Objective: To investigate the effects of compound
mifepristone and mifepristone on morphology and expression of
estrogen receptor (ER),
progesterone receptor (PR) in
villi and decidua. Methods: 49 women with early pregnancy were randomly divided into three groups: group 1:18 cases served as control; group 2:16 cases administered mifepristone (150 mg) alone; group 3:15 cases administered compound mifepristone (anordrin 5 mg+mifepristone 30 mg,Q12 h×2 ).Twenty four hours after first medication, pregnancy was terminated by vacuum aspiration. Paraffin section with routine HE
staining was used for morphological observation of villi and decidua.

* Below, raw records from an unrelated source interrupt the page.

/-- The shadows end that lie where groups come back, and those whose lanes they need (17 R346). -/
def State.clearFor (s : State) (gs : List Group) : State :=
  let s := gs.foldl State.endShadowsAt s
  match gs with
  | [] => s
  | g :: _ =>
    if lanesNeeded gs ≤ s.freeLanes { die := g.die, cluster := g.cluster } then s
    else
      (s.work.groups.filter fun x => x.die == g.die && x.cluster == g.cluster).foldl
        (fun s x => match x.shadow with | some q => s.discardShadow q 11 | none => s) s

/-- Whether the groups of an instance that are swapped out can come back together: their threads' slots are free, and the lanes of
their grants (08 R190). -/
def State.roomFor (s : State) (gs : List Group) : Bool :=
  let t := s.clearFor gs
  (gs.flatMap (·.savedActs)).all (fun a => a.parked.isSome || t.slotFree a.coreKey a.slot)
    && (match gs with | [] => true | g :: _ => decide (lanesNeeded gs ≤ t.freeLanes { die := g.die, cluster := g.cluster }))

/-- The slots of a group that is swapped out are reserved for it (R292). -/
def State.reserveFor (s : State) (g : Group) : State :=
  let hold := fun (c : Core) (k : Nat) => if c.reserved.contains k then c else { c with reserved := k :: c.reserved }
  (g.savedActs.filter fun a => a.parked.isNone).foldl (fun s a => s.modCore a.coreKey fun c => hold c a.slot) s

/-- R297: a group is swapped in on its own position, where shadows end (17 R346); what was replayed or asked of its threads
while it was out takes effect. -/
def State.swapGroupIn (s : State) (l : Launch) (g : Group) : State :=
  let k := l.kernels.getD g.kern {}
  let s := (s.endShadowsAt g).clearRanges (groupRanges k g g.savedActs)
  let s := g.saved.foldl (fun s x => s.wrN x.1 1 x.2) s
  let s := g.savedActs.foldl (fun s a => s.setActs (s.acts.put a.id { a with wd := s.cycle a.die })) s
  let s := g.savedCores.foldl (fun s x => s.modCore x.1 fun c => { (c.withMatrix x.2) with l1 := [], reserved := [] }) s
  let s := s.setBar (groupBarKey g.die g.cluster g.c0) (g.savedBar.getD {})
  let back : Group := { g with out := false, saved := [], savedActs := [], savedCores := [], savedBar := none, image := (0, 0), replays := [], trets := [] }
  let s := s.mapGroups fun x => if x.q = g.q ∧ x.lseq = g.lseq ∧ x.g = g.g ∧ x.kern = g.kern then back else x
  let s := g.replays.foldl (fun s r =>
    s.onAct r.2.id fun s => if r.1 then s.trapHere cPDENY r.2.cause r.2.addr else s.goOn) s
  g.trets.foldl (fun s t => s.tretOp t.1 t.2) s

/-- The groups of a position that are out under a group index. -/
def State.outsOf (s : State) (l : Launch) (j g : Nat) : List Group :=
  (s.groupsOf l (l.positions.getD j 0)).filter fun x => x.g == g && x.out
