/-- The turn of a core: none when nothing there may issue. -/
noncomputable def State.issueOn (s : State) (ck : Nat) : Option Out :=
  (s.pick ck).map fun a => (s.focusOn a.id).issueCur

end Sys2Proof.Machine
end

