/-! ### Indexes and copies (21, 07) -/

/-- R401, R402, R407, 17 R340: the index commands are queued behind a full-queue stall, an alignment trap and the refusal of
updates from a deterministic launch and in a shadow; the descriptor forms write what their run gives, and trap ALIGN on a
misaligned base.
Where it rests on a reading or a choice of the model, that is: DEDUCED, notes/assumptions: 23.md, 31.md, 32.md. -/
def Obligations.IndexInstructions : Prop :=
  ∀ (s u : State) (d a b q la v : Nat), d < 32 →
    let base := s.reg a % 2 ^ 56
    let r := s.reg b % 2 ^ 56
    let full := 16 ≤ s.myCore.index.length
    let det := s.cur.det = true ∧ s.cur.launch.isSome = true
    let can := fun (op al : Nat) => (op = 0 ∨ s.cur.shadow = none) ∧ ¬ full ∧ base % 65536 = 0 ∧ r % al = 0 ∧ (op = 0 ∨ ¬ det)
    let queued := fun (op : Nat) (t : State) =>
      ∃ c : Cmd, Queued s t 2 d c ∧ c.op = op ∧ c.args = [base, r] ∧ c.q = q ∧ c.ctx = s.cur.ctx ∧ c.level = s.cur.level
    let cannot := fun (i : Instr) (op al : Nat) =>
      ((op = 0 ∨ s.cur.shadow = none) → full → exec i s = .next s)
        ∧ (s.cur.shadow = none → ¬ full → base % 65536 ≠ 0 → Runs i s (Trapped s · 0x03 0 base s.pc))
        ∧ (s.cur.shadow = none → ¬ full → base % 65536 = 0 → r % al ≠ 0 → Runs i s (Trapped s · 0x03 0 r s.pc))
        ∧ (s.cur.shadow = none → ¬ full → base % 65536 = 0 → r % al = 0 → op ≠ 0 → det → Runs i s (Trapped s · 0x0A 2 (s.reg a) s.pc))
    let plain := s.cur.shadow = none ∧ base % 65536 = 0
    let gives := fun t : State => LongResult u t la d v 0
    (can 0 64 → Runs (.nload d a b q la) s (queued 0)) ∧ (can 1 32 → Runs (.nstore d a b q la) s (queued 1))
      ∧ (can 2 16 → Runs (.ndel d a b q la) s (queued 2))
      ∧ cannot (.nload d a b q la) 0 64 ∧ cannot (.nstore d a b q la) 1 32 ∧ cannot (.ndel d a b q la) 2 16
      ∧ (plain → r % 64 = 0 → (initIx s.cur.ctx { s.me with eng := 3, slot := 0 } base r).run s = .ok (v, u) →
          Runs (.ninit d a b la) s gives)
      ∧ (plain → r % 64 ≠ 0 → Runs (.ninit d a b la) s (Trapped s · 0x03 0 r s.pc))
      ∧ (plain → (takeHold s.cur.ctx base).run s = .ok (v, u) → Runs (.nsnap d a la) s gives)
      ∧ (plain → (dropHold s.cur.ctx base (s.reg b)).run s = .ok (v, u) → Runs (.nsnapRel d a b la) s gives)
      ∧ (plain → (freeIx s.cur.ctx base).run s = .ok (v, u) → Runs (.nfree d a la) s gives)
      ∧ (plain → (statIx s.cur.ctx none base q).run s = .ok (v, u) → Runs (.nstat d a q la) s gives)
      ∧ (s.cur.shadow = none → base % 65536 ≠ 0 →
          Runs (.ninit d a b la) s (Trapped s · 0x03 0 base s.pc) ∧ Runs (.nsnap d a la) s (Trapped s · 0x03 0 base s.pc)
            ∧ Runs (.nsnapRel d a b la) s (Trapped s · 0x03 0 base s.pc) ∧ Runs (.nfree d a la) s (Trapped s · 0x03 0 base s.pc)
            ∧ Runs (.nstat d a q la) s (Trapped s · 0x03 0 base s.pc))

/-- R389, R391, R396, R397, R400, R405: an index command is accepted in the order of its core's updates; the next accepted
operation of an index is applied; an accepted query completes; what the horizon frees is reclaimed.  07 R187: a copy command
runs its accesses and completes; one with a lost write ends with LINKLOST (26 R465).  Each premise is the step's condition; a
command that waits for a replay, or whose context does not run, stays as it is.
Where it rests on a reading or a choice of the model, that is: DEDUCED, notes/assumptions: 22.md, 32.md, 38.md. -/
def Obligations.IndexAndCopyEvents : Prop :=
  ∀ (s t : State) (core seq ctx base : Nat) (c k : Cmd) (st v : Nat) (args : List Nat) (r : Nat × Nat) (op : IdxOp) (ops : List IdxOp),
    let go := c.grp = none ∧ s.running c.ctx = true
    let acc := if c.op = 0 then acceptQuery c else acceptUpdate core c (c.op == 1)
    let end_ := fun (u : State) (k : Cmd) => (u.modCmd core 2 seq fun _ => k).finishIdx core k
    let m := s.runCopy c
    let c' := { c with prog := m.prog, flags := m.flags, stuck := m.stuck }
    let put := m.s.modCmd core 0 seq fun _ => c'
    let idle := (c.grp.isSome = true ∧ c.lost = none ∧ c.total ≤ c.prog) ∨ s.running c.ctx = false ∨ (s.core core).frozen = true
    (s.cmd? core 2 seq = some c → go → c.prog = 0 → (c.op ≠ 0 → ∀ d ∈ (s.core core).index, d.op ≠ 0 → d.prog = 0 → c.n ≤ d.n) →
        (acc.run s = .ok (.accepted args, t) → Runs (.indexAccept core seq) s fun u =>
            u = t.modCmd core 2 seq fun _ => { c with prog := 1, args := args })
          ∧ (acc.run s = .ok (.refused st, t) → Runs (.indexAccept core seq) s fun u =>
            u = end_ t { c with prog := 2, args := c.args.take 2 ++ [st, 0] }))
      ∧ (s.cmd? core 2 seq = some c → (∃ d ∈ (s.core core).index, d.op ≠ 0 ∧ d.prog = 0 ∧ d.n < c.n) → c.op ≠ 0 → c.prog = 0 →
          exec (.indexAccept core seq) s = .next s)
      ∧ (((s.ctx ctx).st = 3 ∨ (s.ctx ctx).st = 4) → (FMap.getD (s.ctx ctx).indexes base {}).ops = op :: ops →
          (s.idxCmds ctx).find? (fun c => c.1 == op.core && c.2.n == op.n) = some (core, k) →
          ((FMap.getD (s.ctx ctx).indexes base {}).broken = true ∨ k.grp = none) →
          (applyOp ctx base op).run s = .ok (r, t) →
          let d := { k with prog := 2, grp := none, args := k.args.take 2 ++ [r.1 * 2 ^ 56 + op.seq, r.2] }
          Runs (.indexApply ctx base) s fun u =>
            u = t.asSaved ctx op.core fun s => (s.modCmd op.core 2 op.n fun _ => d).finishIdx op.core d)
      ∧ ((s.ctx ctx).st ≠ 3 → (s.ctx ctx).st ≠ 4 → exec (.indexApply ctx base) s = .next s ∧ exec (.indexReclaim ctx base) s = .next s)
      ∧ (s.cmd? core 2 seq = some c → go → c.op = 0 → c.prog = 1 → (runQuery c).run s = .ok (v, t) →
          Runs (.nloadComplete core seq) s fun u => u = end_ t { c with prog := 2, args := c.args.take 2 ++ [v, 0] })
      ∧ (((s.ctx ctx).st = 3 ∨ (s.ctx ctx).st = 4) → ((s.ctx ctx).indexes.get? base).isSome = true →
          (FMap.getD (s.ctx ctx).indexes base {}).recl = none → (FMap.getD (s.ctx ctx).indexes base {}).broken = false →
          (reclaim ctx base).run s = .ok ((), t) → Runs (.indexReclaim ctx base) s fun u => u = t)
      ∧ (s.cmd? core 0 seq = some c → ¬ idle → (∀ va, c.lost = some va → Runs (.copyCommandComplete core seq) s fun u =>
          u = (s.endCmd core 0 c (some (0x0D, 1, va)) c.done).cmdFailed core 0 c))
      ∧ (s.cmd? core 0 seq = some c → ¬ idle → c.lost = none → m.err = none →
          (m.stuck = [] → m.s.cmdPosted core 0 seq = false → Runs (.copyCommandComplete core seq) s fun u => u = (put.fillSlot c true).endCmd core 0 c' none c'.done)
            ∧ (m.stuck ≠ [] → Runs (.copyCommandComplete core seq) s fun u => u = put))
      ∧ (s.cmd? core 0 seq = some c → idle → exec (.copyCommandComplete core seq) s = .next s)
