theorem RoundTrip.vfred (w : FW) (d : Nat) (a : Nat) (b : Nat) (la : Nat) : RoundTrip.Statement (.vfred w d a b la) := by
  intro _ u h he
  obtain ⟨h0, h1, h2, h3, -⟩ := of_decide_eq_true h
  have hw := fw_code_lt w
  have e : pack [(1, 1), (6, 38), (5, d), (5, a), (5, b), (3, w.code), (3, 1), (4, la)] = u := by
    have : 0x200004D + d * 128 + a * 4096 + b * 131072 + w.code * 4194304 + la * 268435456 = u := (Prod.mk.inj (Option.some.inj he)).2
    rw [← this]; simp only [pack]; ring
  have l : Fits [(1, 1), (6, 38), (5, d), (5, a), (5, b), (3, w.code), (3, 1), (4, la)] := ⟨by decide, by decide, h0, h1, h2, hw, by decide, h3, trivial⟩
  have f1_6 : fld u 1 6 = 38 := (fld_pack l e 1 1).trans rfl
  have f7_5 : fld u 7 5 = d := (fld_pack l e 2 1).trans rfl
  have f12_5 : fld u 12 5 = a := (fld_pack l e 3 1).trans rfl
  have f17_5 : fld u 17 5 = b := (fld_pack l e 4 1).trans rfl
  have f22_3 : fld u 22 3 = w.code := (fld_pack l e 5 1).trans rfl
  have f25_3 : fld u 25 3 = 1 := (fld_pack l e 6 1).trans rfl
  have f28_4 : fld u 28 4 = la := (fld_pack l e 7 1).trans rfl
  refine decodeWord_of_major ((fld_pack l e 0 1).trans rfl) ((decode32_Major26 f1_6).trans ?_) h
  simp [decMajor26, f7_5, f12_5, f17_5, f22_3, f25_3, f28_4, fw_ofCode, Option.map]

theorem RoundTrip.vscan (w : IW) (d : Nat) (a : Nat) (b : Nat) (la : Nat) : RoundTrip.Statement (.vscan w d a b la) := by
  intro _ u h he
  obtain ⟨h0, h1, h2, h3, -⟩ := of_decide_eq_true h
  have hw := iw_code_lt w
  have e : pack [(1, 1), (6, 38), (5, d), (5, a), (5, b), (3, w.code), (3, 2), (4, la)] = u := by
    have : 0x400004D + d * 128 + a * 4096 + b * 131072 + w.code * 4194304 + la * 268435456 = u := (Prod.mk.inj (Option.some.inj he)).2
    rw [← this]; simp only [pack]; ring
  have l : Fits [(1, 1), (6, 38), (5, d), (5, a), (5, b), (3, w.code), (3, 2), (4, la)] := ⟨by decide, by decide, h0, h1, h2, hw, by decide, h3, trivial⟩
  have f1_6 : fld u 1 6 = 38 := (fld_pack l e 1 1).trans rfl
  have f7_5 : fld u 7 5 = d := (fld_pack l e 2 1).trans rfl
  have f12_5 : fld u 12 5 = a := (fld_pack l e 3 1).trans rfl
  have f17_5 : fld u 17 5 = b := (fld_pack l e 4 1).trans rfl
  have f22_3 : fld u 22 3 = w.code := (fld_pack l e 5 1).trans rfl
  have f25_3 : fld u 25 3 = 2 := (fld_pack l e 6 1).trans rfl
  have f28_4 : fld u 28 4 = la := (fld_pack l e 7 1).trans rfl
  refine decodeWord_of_major ((fld_pack l e 0 1).trans rfl) ((decode32_Major26 f1_6).trans ?_) h
  simp [decMajor26, f7_5, f12_5, f17_5, f22_3, f25_3, f28_4, iw_ofCode, Option.map]

theorem RoundTrip.vfscan (w : FW) (d : Nat) (a : Nat) (b : Nat) (la : Nat) : RoundTrip.Statement (.vfscan w d a b la) := by
  intro _ u h he
  obtain ⟨h0, h1, h2, h3, -⟩ := of_decide_eq_true h
  have hw := fw_code_lt w
  have e : pack [(1, 1), (6, 38), (5, d), (5, a), (5, b), (3, w.code), (3, 3), (4, la)] = u := by
    have : 0x600004D + d * 128 + a * 4096 + b * 131072 + w.code * 4194304 + la * 268435456 = u := (Prod.mk.inj (Option.some.inj he)).2
    rw [← this]; simp only [pack]; ring
  have l : Fits [(1, 1), (6, 38), (5, d), (5, a), (5, b), (3, w.code), (3, 3), (4, la)] := ⟨by decide, by decide, h0, h1, h2, hw, by decide, h3, trivial⟩
  have f1_6 : fld u 1 6 = 38 := (fld_pack l e 1 1).trans rfl
  have f7_5 : fld u 7 5 = d := (fld_pack l e 2 1).trans rfl
  have f12_5 : fld u 12 5 = a := (fld_pack l e 3 1).trans rfl
  have f17_5 : fld u 17 5 = b := (fld_pack l e 4 1).trans rfl
  have f22_3 : fld u 22 3 = w.code := (fld_pack l e 5 1).trans rfl
  have f25_3 : fld u 25 3 = 3 := (fld_pack l e 6 1).trans rfl
  have f28_4 : fld u 28 4 = la := (fld_pack l e 7 1).trans rfl
  refine decodeWord_of_major ((fld_pack l e 0 1).trans rfl) ((decode32_Major26 f1_6).trans ?_) h
  simp [decMajor26, f7_5, f12_5, f17_5, f22_3, f25_3, f28_4, fw_ofCode, Option.map]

ER and PR in villi and decidua were determined by immunocytochemical technique. Results: Mifepristone treatment group showed edema in a few villi and small focal degeneration and necrosis in deciduas, but the normal structure still remained. Intensity
percentage of positive staining cells of ER and PR increased
significantly in villi than that in control, ER ( P <0.001), PR ( P <0.05); staining intensity of ER and PR in decidua was not significant when compared with control ( P >0.05),but percentage of positive staining cells decreased significantly ( P <0.05); compound mifepristone treatment group showed large amount of fibrinoid material adhered to the surface of villi, edema of partial villi, and also showed patchy degeneration , necrosis and apoptotic cells in decidua. Staining intensity and percentage of ER in villi increased significantly ( P <0.05),PR was not significant ( P >0.05). Staining intensity of ER,PR was not significant in decidua (P>0.05),but percentage of positive staining cells decreased significantly when compared with control and mifepristone groups ( P <0.001). Conclusion: The percentage of positive staining cells of ER and PR in deciduas decreased significantly, meanwhile, severer degeneration and necrosis were found in decidua in compound mifepristone group when compared mifepristone alone and control groups. These changes may benefit to enhance the rate of complete abortion and to promote endometrial repair.